_WORK TASK_: In the entries below, find the line with "b with mode" and the line with "s.modBar core n". Reproduce those two lines and every line between them exactly, and nothing more.

_DATASET CONTENT_:
§ §
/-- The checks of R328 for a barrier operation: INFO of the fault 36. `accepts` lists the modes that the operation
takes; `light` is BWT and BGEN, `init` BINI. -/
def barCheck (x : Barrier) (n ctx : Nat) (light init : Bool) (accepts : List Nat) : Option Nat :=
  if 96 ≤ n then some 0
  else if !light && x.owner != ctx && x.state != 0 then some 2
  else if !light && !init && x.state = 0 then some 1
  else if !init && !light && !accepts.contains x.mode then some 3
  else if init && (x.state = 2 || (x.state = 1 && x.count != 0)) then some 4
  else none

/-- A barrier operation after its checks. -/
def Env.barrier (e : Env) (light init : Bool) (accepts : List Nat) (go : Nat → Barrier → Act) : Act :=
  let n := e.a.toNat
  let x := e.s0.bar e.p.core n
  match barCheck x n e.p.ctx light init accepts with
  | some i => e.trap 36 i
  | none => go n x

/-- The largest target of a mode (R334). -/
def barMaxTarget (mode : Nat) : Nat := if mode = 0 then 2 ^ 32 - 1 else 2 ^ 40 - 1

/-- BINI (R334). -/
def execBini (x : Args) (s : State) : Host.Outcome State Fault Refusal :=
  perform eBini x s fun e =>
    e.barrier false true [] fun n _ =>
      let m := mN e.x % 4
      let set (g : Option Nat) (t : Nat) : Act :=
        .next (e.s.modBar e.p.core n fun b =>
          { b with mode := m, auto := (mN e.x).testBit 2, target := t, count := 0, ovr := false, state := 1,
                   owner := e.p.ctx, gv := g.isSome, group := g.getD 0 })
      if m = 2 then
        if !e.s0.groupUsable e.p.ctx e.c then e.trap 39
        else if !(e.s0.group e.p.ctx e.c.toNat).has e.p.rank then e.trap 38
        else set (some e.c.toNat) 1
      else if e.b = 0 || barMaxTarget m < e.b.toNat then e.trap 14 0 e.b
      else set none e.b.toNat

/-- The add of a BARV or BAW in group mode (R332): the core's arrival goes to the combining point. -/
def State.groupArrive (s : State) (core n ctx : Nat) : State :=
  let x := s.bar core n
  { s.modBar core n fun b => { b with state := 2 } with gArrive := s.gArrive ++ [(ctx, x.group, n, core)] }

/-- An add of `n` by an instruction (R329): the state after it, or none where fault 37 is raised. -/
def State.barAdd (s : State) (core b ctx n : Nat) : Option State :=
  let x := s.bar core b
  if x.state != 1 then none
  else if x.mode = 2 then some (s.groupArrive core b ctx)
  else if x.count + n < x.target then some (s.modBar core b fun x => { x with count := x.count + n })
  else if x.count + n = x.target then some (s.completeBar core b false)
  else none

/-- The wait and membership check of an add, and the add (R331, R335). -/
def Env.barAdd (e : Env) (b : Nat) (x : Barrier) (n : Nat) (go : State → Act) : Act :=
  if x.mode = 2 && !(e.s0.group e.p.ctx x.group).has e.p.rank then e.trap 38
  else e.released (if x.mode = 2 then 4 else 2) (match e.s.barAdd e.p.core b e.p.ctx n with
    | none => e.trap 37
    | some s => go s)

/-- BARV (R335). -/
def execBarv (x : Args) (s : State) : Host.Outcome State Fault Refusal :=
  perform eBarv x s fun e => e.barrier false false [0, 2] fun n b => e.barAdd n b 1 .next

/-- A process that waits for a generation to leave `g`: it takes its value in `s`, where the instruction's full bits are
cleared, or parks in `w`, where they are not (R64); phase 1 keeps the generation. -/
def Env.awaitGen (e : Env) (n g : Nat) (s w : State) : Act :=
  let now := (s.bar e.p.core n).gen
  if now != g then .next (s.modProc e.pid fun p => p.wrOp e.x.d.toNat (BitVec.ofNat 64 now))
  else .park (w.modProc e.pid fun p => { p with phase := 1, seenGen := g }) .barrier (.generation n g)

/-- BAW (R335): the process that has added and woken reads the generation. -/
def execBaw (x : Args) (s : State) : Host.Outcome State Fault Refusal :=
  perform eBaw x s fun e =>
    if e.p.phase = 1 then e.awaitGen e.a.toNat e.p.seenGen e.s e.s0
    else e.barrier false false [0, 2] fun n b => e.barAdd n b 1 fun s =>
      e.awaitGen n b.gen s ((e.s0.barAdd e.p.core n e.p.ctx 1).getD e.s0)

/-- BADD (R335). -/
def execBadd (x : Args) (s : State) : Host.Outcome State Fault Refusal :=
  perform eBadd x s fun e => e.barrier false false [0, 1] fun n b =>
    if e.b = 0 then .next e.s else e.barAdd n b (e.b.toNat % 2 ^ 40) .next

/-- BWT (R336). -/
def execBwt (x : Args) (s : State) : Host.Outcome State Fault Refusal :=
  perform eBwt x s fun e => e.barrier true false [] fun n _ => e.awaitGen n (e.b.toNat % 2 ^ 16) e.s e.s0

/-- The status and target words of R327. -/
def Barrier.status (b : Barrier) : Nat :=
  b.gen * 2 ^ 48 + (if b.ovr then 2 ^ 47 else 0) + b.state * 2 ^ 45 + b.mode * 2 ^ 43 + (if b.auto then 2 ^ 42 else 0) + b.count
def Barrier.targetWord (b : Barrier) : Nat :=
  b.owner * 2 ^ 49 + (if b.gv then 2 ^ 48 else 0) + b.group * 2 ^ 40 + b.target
§ §
_TASK ANSWER_:
          { b with mode := m, auto := (mN e.x).testBit 2, target := t, count := 0, ovr := false, state := 1,
                   owner := e.p.ctx, gv := g.isSome, group := g.getD 0 })
      if m = 2 then
        if !e.s0.groupUsable e.p.ctx e.c then e.trap 39
        else if !(e.s0.group e.p.ctx e.c.toNat).has e.p.rank then e.trap 38
        else set (some e.c.toNat) 1
      else if e.b = 0 || barMaxTarget m < e.b.toNat then e.trap 14 0 e.b
      else set none e.b.toNat

/-- The add of a BARV or BAW in group mode (R332): the core's arrival goes to the combining point. -/
def State.groupArrive (s : State) (core n ctx : Nat) : State :=
  let x := s.bar core n
  { s.modBar core n fun b => { b with state := 2 } with gArrive := s.gArrive ++ [(ctx, x.group, n, core)] }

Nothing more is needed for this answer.